Passing Python objects between Tasks in Luigi?
Short answer: No.
Luigi parameters are limited to date/datetime objects, string, int and float. See docs for reference.
That means that you need to serialize your complex data structure as a string (using json, msgpack, whatever serializer you like, and even compress it) and pass it as a string parameter.
Of course, you may write a custom Parameter subclass, but you'll need to implement the serialize and parse methods basically.
But take into account: if you use parameters instead of saving your calculated data to a target, you will be loosing one key advantage of using Luigi: if the parent task in the tree fails more than the count of retries you specify, then you´ll need to run the task that calculates that complex data structure again. If your tasks calculates complex data or takes a considerable amount of time or consumes a lot of resources, then you should save the output as a target in order to not having to do all that expensive computation again.
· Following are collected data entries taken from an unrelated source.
-- ==== Sys2Proof/Machine/Engine.lean ====
section
/-! DEFINITION. One turn of the engine (40_commands.md R141): the start checks of a command, one byte or one code of
the decode phase, or one pixel of the composite phase (log 6). -/

namespace Sys2Proof.Machine

open Sys2Proof

/-! ### Starting a command (40_commands.md R143 to R145) -/

/-- LzwDecode begins (41_lzw.md R180, R182): with N = 0 it ends at once. -/
def State.beginDecode (s : State) (r : CmdRec) : State :=
  if r.pixels = 0 then s.finishDecode r .zero
  else s.setEngine (.decoding r (DecState.init r.m.toNat))

/-- The checks of DECODE, in its order (40_commands.md R143). -/
def State.startDecode (s : State) (r : CmdRec) : State :=
  if !minCodeOk r then s.complete r .mincode .zero
  else if s.params.maxPixels < r.pixels then s.complete r .frame .zero
  else if !cbufLenOk s.params r then s.complete r .cbuflen .zero
  else s.beginDecode r

/-- The checks of COMPOSITE, in its order (40_commands.md R144). -/
def State.startComposite (s : State) (r : CmdRec) : State :=
  if !screenOk s.params r then s.complete r .screen .zero
  else if !frameInScreen r then s.complete r .frame .zero
  else s.setEngine (.compositing r .zero 0)

/-- The checks of FRAME, in its order (40_commands.md R145). -/
def State.startFrame (s : State) (r : CmdRec) : State :=
  if !minCodeOk r then s.complete r .mincode .zero
  else if !screenOk s.params r then s.complete r .screen .zero
  else if !frameInScreen r then s.complete r .frame .zero
  else if !cbufLenOk s.params r then s.complete r .cbuflen .zero
  else s.beginDecode r

/-- The checks of the command's own rule. -/
def State.start (s : State) (r : CmdRec) : State :=
  match r.op with
  | .decode => s.startDecode r
  | .composite => s.startComposite r
  | .frame => s.startFrame r

/-! ### Reading the stream (41_lzw.md R183, R185) -/

/-- p <- p + 1, after the byte at p was read (41_lzw.md R183). -/
def DecState.advance (d : DecState) : DecState := { d with p := d.p + 1 }

/-- A data byte enters the accumulator above the bits it holds, and the sub-block has one byte less
(41_lzw.md R183, R185). -/
def DecState.takeData (d : DecState) (b : Byte) : DecState :=
  { d with p := d.p + 1, rem := d.rem - 1, acc := d.acc + b.toNat * 2 ^ d.nacc, nacc := d.nacc + 8 }

/-- The code the accumulator's low w bits hold (41_lzw.md R185). -/
def DecState.code (d : DecState) : Nat := d.acc % 2 ^ d.w

/-- The accumulator without that code (41_lzw.md R185). -/
def DecState.dropCode (d : DecState) : DecState :=
  { d with acc := d.acc / 2 ^ d.w, nacc := d.nacc - d.w }

/-- One turn of the decode phase (41_lzw.md R183, R185, R186). While the accumulator holds less than w bits, one
CBUF byte is read: a length byte, which is decoded and run, or a data byte; a byte at or past len is E_OVERRUN.
Otherwise the next code is taken, decoded and run. -/
def State.decodeTurn (s : State) (r : CmdRec) (d : DecState) : Host.Outcome State Fault Refusal :=
  if d.nacc < d.w then
    if r.len.toNat ≤ d.p then .next (s.raiseError r d .overrun 0)
    else if d.rem = 0 then exec (decodeFrameByte (s.cbuf d.p)) (s.setEngine (.decoding r d.advance))
    else .next (s.setEngine (.decoding r (d.takeData (s.cbuf d.p))))
  else exec (decodeCode (codeCtx r d) d.code) (s.setEngine (.decoding r d.dropCode))

/-- One turn of the engine. An idle engine changes nothing (60_exceptions.md R285). -/
def State.engineTurn (s : State) : Host.Outcome State Fault Refusal :=
  match s.engine with
  | .idle => .next s
  | .starting r => .next (s.start r)
  | .decoding r d => s.decodeTurn r d
  | .compositing r res i => .next (s.compositeTurn r res i)

end Sys2Proof.Machine
end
And looking beyond: another task may need that data too, so why not save it?
Also, notice that targets are not only files: you may save your data to a database table, Redis, Hadoop, an Elastic Search index, and many more: http://luigi.readthedocs.io/en/stable/api/luigi.contrib.html#submodules
There is also other - still a bit hacky - way to achieve what you're trying to do with target instead of parameters.
There is a special MockFile target in luigi.mock
that allows you to store it's "file" in memory.
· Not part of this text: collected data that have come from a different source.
-- ==== Sys2Proof/Tests/Slice0.lean ====
section
/-! SUPPORT. Small tests of the model against words and results written out from the spec, the smoke test of
WellFormed, and a witness for the hypotheses of each statement. -/

namespace Sys2Proof.Tests

open Sys2Proof Sys2Proof.Machine

/-! ### Helpers -/

/-- The outcome is a next state of which f holds. -/
def nextIs (o : Host.Outcome State Fault Refusal) (f : State → Bool) : Bool :=
  match o with
  | .next t => f t
  | .fault _ => false
  | .refused _ => false

/-- The frame of program P1 (95_test_vectors.md): 4 by 1 at row 1 of a 4 by 2 screen, m = 2, len = 5. -/
def recP1 (op : Op) : CmdRec where
  op := op
  sw := 4
  sh := 2
  fx := 0
  fy := 1
  fw := 4
  fh := 1
  il := false
  te := false
  ti := 0
  m := 2
  len := 5

/-- Reset, with an engine at work on a command and no turn planned. -/
def working (e : Engine) (op : Op) : State := { State.reset with engine := e, lastcmd := op.cmd }

def starting (op : Op) : State := working (.starting (recP1 op)) op
def decoding (op : Op) (d : DecState) : State := working (.decoding (recP1 op) d) op
def compositing (op : Op) (i : Nat) : State :=
  working (.compositing (recP1 op) { count := 4, val := 0, pos := 3 } i) op

/-- The decoder after CLEAR 1 with m = 2: one index out, the first sub-block open. -/
def afterOne : DecState := { DecState.init 2 with p := 2, rem := 1, prev := some 1, count := 1 }

/-- The decoder after CLEAR 1 6 with m = 2 (41_lzw.md R191): entry 6 is [1, 1]. -/
def afterSix : DecState :=
  { afterOne with dict := rootDict 2 ++ [some [1, 1]], prev := some 6, count := 3 }

/-- A context in the middle of a stream: m = 2, w = 3, next = 6, prev = 1. -/
def ctxMid : CodeCtx := { m := 2, w := 3, next := 6, prev := some 1 }

/-! ### WellFormed refuses an ill-formed term, one for each check -/

theorem test_wf_refuses_subblock_zero : Instr.wf ctxMid (.subblock 0) = false := by decide
theorem test_wf_refuses_min_code : Instr.wf { ctxMid with m := 1, w := 2, next := 4 } .codeClear = false := by decide
theorem test_wf_refuses_width_13 : Instr.wf { ctxMid with w := 13 } .codeEnd = false := by decide
theorem test_wf_refuses_width_low : Instr.wf { ctxMid with w := 2 } .codeEnd = false := by decide
theorem test_wf_refuses_next_low : Instr.wf { ctxMid with next := 5 } .codeClear = false := by decide
theorem test_wf_refuses_next_high : Instr.wf { ctxMid with w := 12, next := 4097 } .codeClear = false := by decide
theorem test_wf_refuses_next_without_prev :
    Instr.wf { ctxMid with next := 7, prev := none } .codeClear = false := by decide
theorem test_wf_refuses_first_no_root : Instr.wf (CodeCtx.start 2) (.codeFirst 4) = false := by decide
theorem test_wf_refuses_first_with_prev : Instr.wf ctxMid (.codeFirst 1) = false := by decide
theorem test_wf_refuses_first_bad_special : Instr.wf (CodeCtx.start 2) (.codeFirstBad 5) = false := by decide
theorem test_wf_refuses_first_bad_too_wide : Instr.wf (CodeCtx.start 2) (.codeFirstBad 8) = false := by decide
theorem test_wf_refuses_known_clear : Instr.wf ctxMid (.codeKnown 4) = false := by decide
theorem test_wf_refuses_known_end : Instr.wf ctxMid (.codeKnown 5) = false := by decide
theorem test_wf_refuses_known_next : Instr.wf ctxMid (.codeKnown 6) = false := by decide
theorem test_wf_refuses_kwkwk_no_prev : Instr.wf (CodeCtx.start 2) .codeKwkwk = false := by decide
theorem test_wf_refuses_kwkwk_too_wide : Instr.wf { ctxMid with next := 8 } .codeKwkwk = false := by decide
theorem test_wf_refuses_invalid_next : Instr.wf ctxMid (.codeInvalid 6) = false := by decide
theorem test_wf_refuses_invalid_too_wide : Instr.wf ctxMid (.codeInvalid 8) = false := by decide

/-- One well-formed term of each constructor, with boundary values. -/
theorem test_wf_accepts :
    (∀ i ∈ [Instr.nop true, .decode false, .composite true, .frame false, .reserved4to7 true 0, .reserved8toF false 7,
      .srst, .codeClear, .codeEnd, .codeKnown 3, .codeKwkwk, .codeInvalid 7, .subblock 255, .terminator],
      i.wf ctxMid = true) ∧
    (∀ i ∈ [Instr.codeFirst 3, .codeFirstBad 6, .codeFirstBad 7], i.wf (CodeCtx.start 2) = true) := by decide

/-! ### Words written out from the spec's encodings -/

/-- CTRL words (30_encoding.md R100, R101): SRST is bit 31, IE bit 8, CMD bits 3 to 0; bits 30 to 9 and 7 to 4 are
ignored. -/
theorem test_decode_nop : decodeCtrl 0b00000000000000000000000100000000#32 = .nop true := by decide
theorem test_decode_decode : decodeCtrl 0b00000000000000000000000000000001#32 = .decode false := by decide
theorem test_decode_composite : decodeCtrl 0b00000000000000000000000000000010#32 = .composite false := by decide
theorem test_decode_frame : decodeCtrl 0b00000000000000000000000100000011#32 = .frame true := by decide
theorem test_decode_reserved4 : decodeCtrl 0b00000000000000000000000000000100#32 = .reserved4to7 false 0 := by decide
theorem test_decode_reserved7 : decodeCtrl 0b00000000000000000000000100000111#32 = .reserved4to7 true 3 := by decide
theorem test_decode_reserved8 : decodeCtrl 0b00000000000000000000000000001000#32 = .reserved8toF false 0 := by decide
theorem test_decode_reservedF : decodeCtrl 0b00000000000000000000000100001111#32 = .reserved8toF true 7 := by decide
theorem test_decode_srst : decodeCtrl 0b10000000000000000000000100000011#32 = .srst := by decide
theorem test_decode_ignored_bits : decodeCtrl 0b01111111111111111111111011110011#32 = .frame false := by decide

/-- Framing bytes (30_encoding.md R115). -/
theorem test_decode_terminator : decodeFrameByte 0b00000000#8 = .terminator := by decide
theorem test_decode_subblock : decodeFrameByte 0b11111111#8 = .subblock 255 := by decide

/-- Codes (30_encoding.md R113) with m = 2: 100 is CLEAR and 101 END, whatever prev is. -/
theorem test_decode_clear :
    decodeCode (CodeCtx.start 2) 0b100 = .codeClear ∧ decodeCode ctxMid 0b100 = .codeClear := by decide
theorem test_decode_end :
    decodeCode (CodeCtx.start 2) 0b101 = .codeEnd ∧ decodeCode ctxMid 0b101 = .codeEnd := by decide
theorem test_decode_first : decodeCode (CodeCtx.start 2) 0b011 = .codeFirst 3 := by decide
theorem test_decode_first_bad : decodeCode (CodeCtx.start 2) 0b110 = .codeFirstBad 6 := by decide
theorem test_decode_known : decodeCode ctxMid 0b001 = .codeKnown 1 := by decide
theorem test_decode_kwkwk : decodeCode ctxMid 0b110 = .codeKwkwk := by decide
theorem test_decode_invalid : decodeCode ctxMid 0b111 = .codeInvalid 7 := by decide

/-- A word of the wrong width, or too wide for its bits, is rejected by name. -/
theorem test_decode_rejects_width : decodeAt ctxMid .code 4 1 = .error (.wrongWidth 4 3) := by decide
theorem test_decode_rejects_value : decodeAt ctxMid .code 3 8 = .error (.valueTooWide 3) := by decide

/-- The host's two interfaces agree on a word of each level. -/
theorem test_table_words :
    decodeTableWord 32 0x107 = some (.reserved4to7 true 3) ∧ decodeTableWord 8 0 = some .terminator ∧
      decodeTableWord 16 4 = some .codeClear ∧ decodeTableWord 64 0 = none := by decide

/-! ### CTRL words, on the examples of 40_commands.md and the STATUS values of 95_test_vectors.md -/

/-- 40_commands.md R146: 0x107 while idle gives STATUS = 0x712 and irq = 1. -/
theorem test_reserved_example :
    nextIs (step (State.reset.withFetchWord 32 0x107)) (fun t => t.statusWord == 0x712 && t.irq) = true := by decide
theorem test_reserved_F : nextIs (exec (.reserved8toF false 7) State.reset)
    (fun t => t.statusWord == 0xF12 && !t.irq) = true := by decide

/-- 40_commands.md R148: 0x100 with DONE = 1 raises irq, and STATUS stays. -/
theorem test_nop_example : nextIs (step (({ State.reset with done := true }).withFetchWord 32 0x100))
    (fun t => t.irq && t.statusWord == 0x2) = true := by decide

/-- 95_test_vectors.md P2 and P1: STATUS in the BUSY window. -/
theorem test_decode_status : nextIs (step (State.reset.withFetchWord 32 0x1)) (fun t => t.statusWord == 0x101) = true := by
  decide
theorem test_composite_status :
    nextIs (step (State.reset.withFetchWord 32 0x2)) (fun t => t.statusWord == 0x201) = true := by decide
theorem test_frame_status :
    nextIs (step (State.reset.withFetchWord 32 0x103)) (fun t => t.statusWord == 0x301 && t.ie) = true := by decide

/-- A request while BUSY sets CMDLOST and leaves the running command (40_commands.md R140). -/
theorem test_request_while_busy : nextIs (exec (.frame false) (starting .frame))
    (fun t => t.statusWord == 0x305 && t.engine == (starting .frame).engine) = true := by decide

/-- SRST (40_commands.md R147): STATUS and FCFG are 0, and a byte in CBUF stays. -/
theorem test_srst : nextIs (exec .srst ({ starting .frame with fcfg := 0x20000 }.storeByte 0x100000 0x8C))
    (fun t => t.statusWord == 0 && t.fcfg == 0 && t.cbuf 0 == 0x8C) = true := by decide

/-- A FRAME of 2 by 1 pixels at column 1 of row 1 of a 4 by 2 screen, and a byte written at each end, inside and out, of
what it could write: IBUF[0] and IBUF[1], FB[5] and FB[6]. -/
def recSmall : CmdRec := { recP1 .frame with fx := 1, fw := 2 }
def written : State :=
  { working (.starting recSmall) .frame with
    mem := [(0x00FFFFFF, 1), (0x01000000, 2), (0x01000001, 3), (0x01000002, 4), (0x40000013, 5), (0x40000014, 6),
      (0x4000001B, 7), (0x4000001C, 8)] }

/-- 93_implementation_defined.md U2: a soft reset makes unspecified what the abandoned command could have written, and
keeps every other location, written or not. -/
theorem test_srst_abandons : nextIs (exec .srst written)
    (fun t => t.mem == [(0x00FFFFFF, 1), (0x01000002, 4), (0x40000013, 5), (0x4000001C, 8)] &&
      [0x00FFFFFF, 0x01000000, 0x01000001, 0x01000002, 0x40000013, 0x40000014, 0x4000001B, 0x4000001C].map t.genAt
        == [0, 1, 1, 0, 0, 1, 1, 0]) = true := by decide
It's api is similar to other Target inheriting classes, so you'll have to open
, read
and write
to it. Suddenly it only supports string
input, so you're still need to serialise your object (that's due to sending this data through pipe between processes). See the following example (yaml serialisation):
import yaml
from luigi import Task
class TaskA(Task):
def output(self):
return MockFile('whatever')
def run(self):
object_to_send = yaml.dump({"example": "dict"})
_out = self.output().open('r')
_out.write(object_to_send)
_out.close()
class TaskB(Task):
def requires(self):
return TaskA()
def run(self):
_in = self.input().read('r')
serialised = _in.read()
deserialised = yaml.load(serialised)
print(deserialised)
Be aware, that serialising big objects might take a lot of time.